N’oublions pas de mentionner aussi tous les matériaux qui encombrent les bas-côtés et font capoter les véhicules. Ici c’est « un tas de sable » que le conducteur heurte au moment de dépasser, ailleurs le véhicule butte sur « un tas de cailloux placé en bordure de la chaussée ». Le plus souvent, les automobiles de l’époque, dont la direction n’est pas encore assistée et les pneumatiques aussi rudimentaires que les suspensions, viennent s’encastrer dans les arbres et les pylônes qui bordent routes et rues.

Entrée d'Albens, tas de cailloux et alignement de platanes (archive Kronos)
Entrée d’Albens, tas de cailloux et alignement de platanes (archive Kronos)

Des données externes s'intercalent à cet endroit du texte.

-- ==== Sys2Proof/Tests/Slice0.lean ====
section
/-! SUPPORT. Tests/Slice0.lean: the checks of WellFormed refuse ill-formed terms, single steps on small states, and a witness for the hypotheses of every statement. -/
set_option linter.all false
set_option maxRecDepth 20000
namespace Sys2Proof.Tests
open Sys2Proof Sys2Proof.Machine

/-! ## WellFormed refuses -/

/-- A header whose VERSION does not fit its byte. -/
def badHdr : MbxHdr := ⟨.a, true, 7, 256⟩

def key97 : List Byte := List.replicate 97 0
def okSigned : Signed := { signerSlot := 0, signerKey := key97, nonce := List.replicate 32 0, signature := List.replicate 96 0 }
def okPkt : RocePkt := { qp := 1, lport := 0, psn := 0, packets := 1, payload := [] }


theorem test_wf_terms_that_fit : (Instr.wf (.fuseRead hd) && okSigned.wf && img0.wf && boot0.wf && DataPtr.wf (.capsule 8) && jrx0.wf) = true := by decide

theorem test_wf_header : Instr.wf (.fuseRead badHdr) = false := by decide
theorem test_wf_message_opcode : MbxMsg.wf ⟨0x10000, 0, 1, 0, []⟩ = false := by decide
theorem test_wf_message_length : MbxMsg.wf ⟨0x0101, 0x10000, 1, 0, []⟩ = false := by decide
theorem test_wf_message_version : MbxMsg.wf ⟨0x0101, 0, 256, 0, []⟩ = false := by decide
theorem test_wf_signer_slot : Signed.wf { okSigned with signerSlot := 256 } = false := by decide
theorem test_wf_signer_key : Signed.wf { okSigned with signerKey := [4] } = false := by decide
theorem test_wf_nonce : Signed.wf { okSigned with nonce := [] } = false := by decide
theorem test_wf_signature : Signed.wf { okSigned with signature := [] } = false := by decide
theorem test_wf_image_header : ImageObs.wf { img0 with header := [] } = false := by decide
theorem test_wf_boot_rows : BootObs.wf { boot0 with rowErrors := [(256, 0)] } = false := by decide
theorem test_wf_boot_repair_place : BootObs.wf { boot0 with repairReads := [(2048, List.replicate 32 0)] } = false := by decide
theorem test_wf_boot_repair_bytes : BootObs.wf { boot0 with repairReads := [(0, [1])] } = false := by decide
theorem test_wf_boot_factory : BootObs.wf { boot0 with factory := [] } = false := by decide
theorem test_wf_boot_units : BootObs.wf { boot0 with unitFails := [4] } = false := by decide
theorem test_wf_data_pointer : DataPtr.wf (.capsule 0x100000000) = false := by decide
theorem test_wf_jalras_sub : JalPart.wf { sub := 4, seq := 0, frames := 1, ack := 0 } = false := by decide
theorem test_wf_jalras_message : JalRx.wf { jrx0 with msgSeq := 0x100000000 } = false := by decide
theorem test_wf_cluster_tag : CluHdr.wf { ch0 with tag := [] } = false := by decide
theorem test_wf_trace : TraceEnt.wf { time := 0, type := 0, source := 0, data := [] } = false := by decide
theorem test_wf_entry : SubEntry.wf { okEntry with cid := 0x10000 } = false := by decide
theorem test_wf_cluster_source : CluHdr.wf { ch0 with src := 8192 } = false := by decide
theorem test_wf_cluster_view : CluHdr.wf { ch0 with view := 0x100000000 } = false := by decide
theorem test_wf_work_length : WorkReq.wf { wr0 with length := 0x100000000 } = false := by decide
theorem test_wf_work_node : WorkReq.wf { wr0 with dstNode := 8192 } = false := by decide
theorem test_wf_entry_blocks : SubEntry.wf { okEntry with nlb := 65537 } = false := by decide
theorem test_wf_packet : RocePkt.wf { okPkt with psn := 0x1000000 } = false := by decide
theorem test_wf_packet_port : RocePkt.wf { okPkt with lport := 32 } = false := by decide
theorem test_wf_packet_count : RocePkt.wf { okPkt with packets := 0 } = false := by decide
theorem test_wf_queue_pair : NetQ.wf (.qp 0x1000000) = false := by decide
theorem test_wf_endpoint : NetQ.wf (.ep 0x10000) = false := by decide
theorem test_wf_agent : CipherReq.wf { creq0 with agent := 256 } = false := by decide
theorem test_wf_error_domain : errorOk { err0 with domain := 64 } none = false := by decide
theorem test_wf_error_class : errorOk { err0 with code := 0x0601 } none = false := by decide
theorem test_wf_error_fatal : errorOk { err0 with domain := 9 } (some 0) = false := by decide
theorem test_wf_page_offset : Instr.wf (.registerWrite (.page .a false 0 2) false 0) = false := by decide
theorem test_wf_udid : Instr.wf (.smbusArp (smOf []) (.assign [] 0x31)) = false := by decide
theorem test_wf_temp_sample : Instr.wf (.tempSample [] []) = false := by decide
theorem test_wf_dimms : Instr.wf (.ddrTrainingDone (List.replicate 17 ⟨false, 0, 0, 0⟩) true) = false := by decide
theorem test_wf_owner_key : Instr.wf (.fuseOwnerKeyProgram hd 0 [] okSigned none) = false := by decide
theorem test_wf_wrapped_key : Instr.wf (.ktwkLoad hd []) = false := by decide
theorem test_wf_key_kind : Instr.wf (.keyLoad hd 0 256 (List.replicate 72 0)) = false := by decide
theorem test_wf_activate_mode : Instr.wf (.fwActivateNextStart hd 0) = false := by decide
theorem test_wf_controller : Instr.wf (.keepAlive 0x10000 0) = false := by decide
theorem test_wf_serials : Instr.wf (.serials jrx0 (List.replicate 97 0)) = false := by decide
theorem test_wf_invalidations : Instr.wf (.atsInvalidationRequest .a false 0 0 0 0) = false := by decide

À travers les articles de presse, on découvre la violence de ces accidents comme à l’entrée de Saint-Félix en 1924 où « l’auto a sectionné au ras de terre un pommier de la route et s’est renversée sur le côté » et avant Albens, la même année lorsque « la voiture après avoir sectionné deux jeunes arbres plantés en bordure de la route, alla s’écraser contre un saule ». Les passagers en sortent plus ou moins secoués, au mieux éjectés comme en 1928 dans cette collision vers La Biolle où « l’autre véhicule alla heurter un poteau, projetant dans le pré voisin les quatre occupants ». Quand l’accident se passe en ville, les conséquences sont parfois spectaculaires, ainsi en 1937 dans le carrefour d’Albens où suite à la collision, la première voiture fait un tête à queue complet au milieu du croisement quand la seconde va « s’écraser dans la devanture du café Bouvier, la démolissant totalement et mettant en miettes chaises et tables placées sur le trottoir ». L’un des conducteurs, projeté hors de sa voiture « porte quelques contusions sans gravité. Après avoir reçu les soins de M. le docteur Bouvier, il a pu être reconduit à son domicile ». Le second conducteur « légèrement contusionné » subit le même traitement.
Nous sommes bien avant le port obligatoire des ceintures de sécurité mais aussi de la mise en place de secours organisés aux victimes de la route.
Les blessés sont rapidement transportés dans les hôpitaux d’Aix, de Rumilly ou d’Annecy par d’autres automobilistes lorsqu’il s’agit de contusions importantes à la tête, de poitrine enfoncée par le volant ou blessures à la face occasionnées par les glaces brisées. Souvent on fait appel pour les premiers soins aux médecins les plus proches, au docteur Bouvier d’Albens, au docteur Ronin d’Alby. Pour une plaie à la tête, c’est le pharmacien Brunet d’Albens qui prodigue les premiers soins et la recoud. Ecchymoses et écorchures sont traitées plus simplement avec retour au domicile. Parfois les auteurs d’accident ne se préoccupent pas du sort de la victime, ainsi en 1929, vers Saint-Félix où ils déposent le blessé « sur le bord de la route disant qu’ils allaient chercher du secours, mais la victime ne vit personne revenir ». Ce délit de fuite se transforme parfois en véritable « rodéo ». C’est ce que relate un long article du Journal du Commerce en 1934 : « affolé par l’accident, le chauffeur au lieu de s’arrêter, continua sa route pendant que des témoins prévenaient la gendarmerie qui se trouvait à quelques pas ». S’engage alors une course poursuite entre Albens et La Biolle où elle va se terminer. D’abord une auto d’Aix-les-Bains prend en chasse la voiture en fuite qu’elle tente vainement d’arrêter en la dépassant. Arrivent ensuite les gendarmes qui rejoignent le fuyard vers le sommet de la côte de La Biolle. Arrivés à sa hauteur et ne pouvant le stopper ils le dépassent et se mettent en travers de la route. Mais « le chauffeur ayant complètement perdu la tête et voulant essayer de passer quand même » finit par jeter sa voiture contre celle des gendarmes. Enfin arrêté, le chauffard est conduit au Parquet de Chambéry pour être placé sous mandat de dépôt et écroué. On apprend, la semaine suivante qu’il « a été condamné à un mois de prison sans sursis pour délit de fuite et blessure par imprudence et 5 francs d’amende pour infraction à l’arrêté municipal réglementant la vitesse ».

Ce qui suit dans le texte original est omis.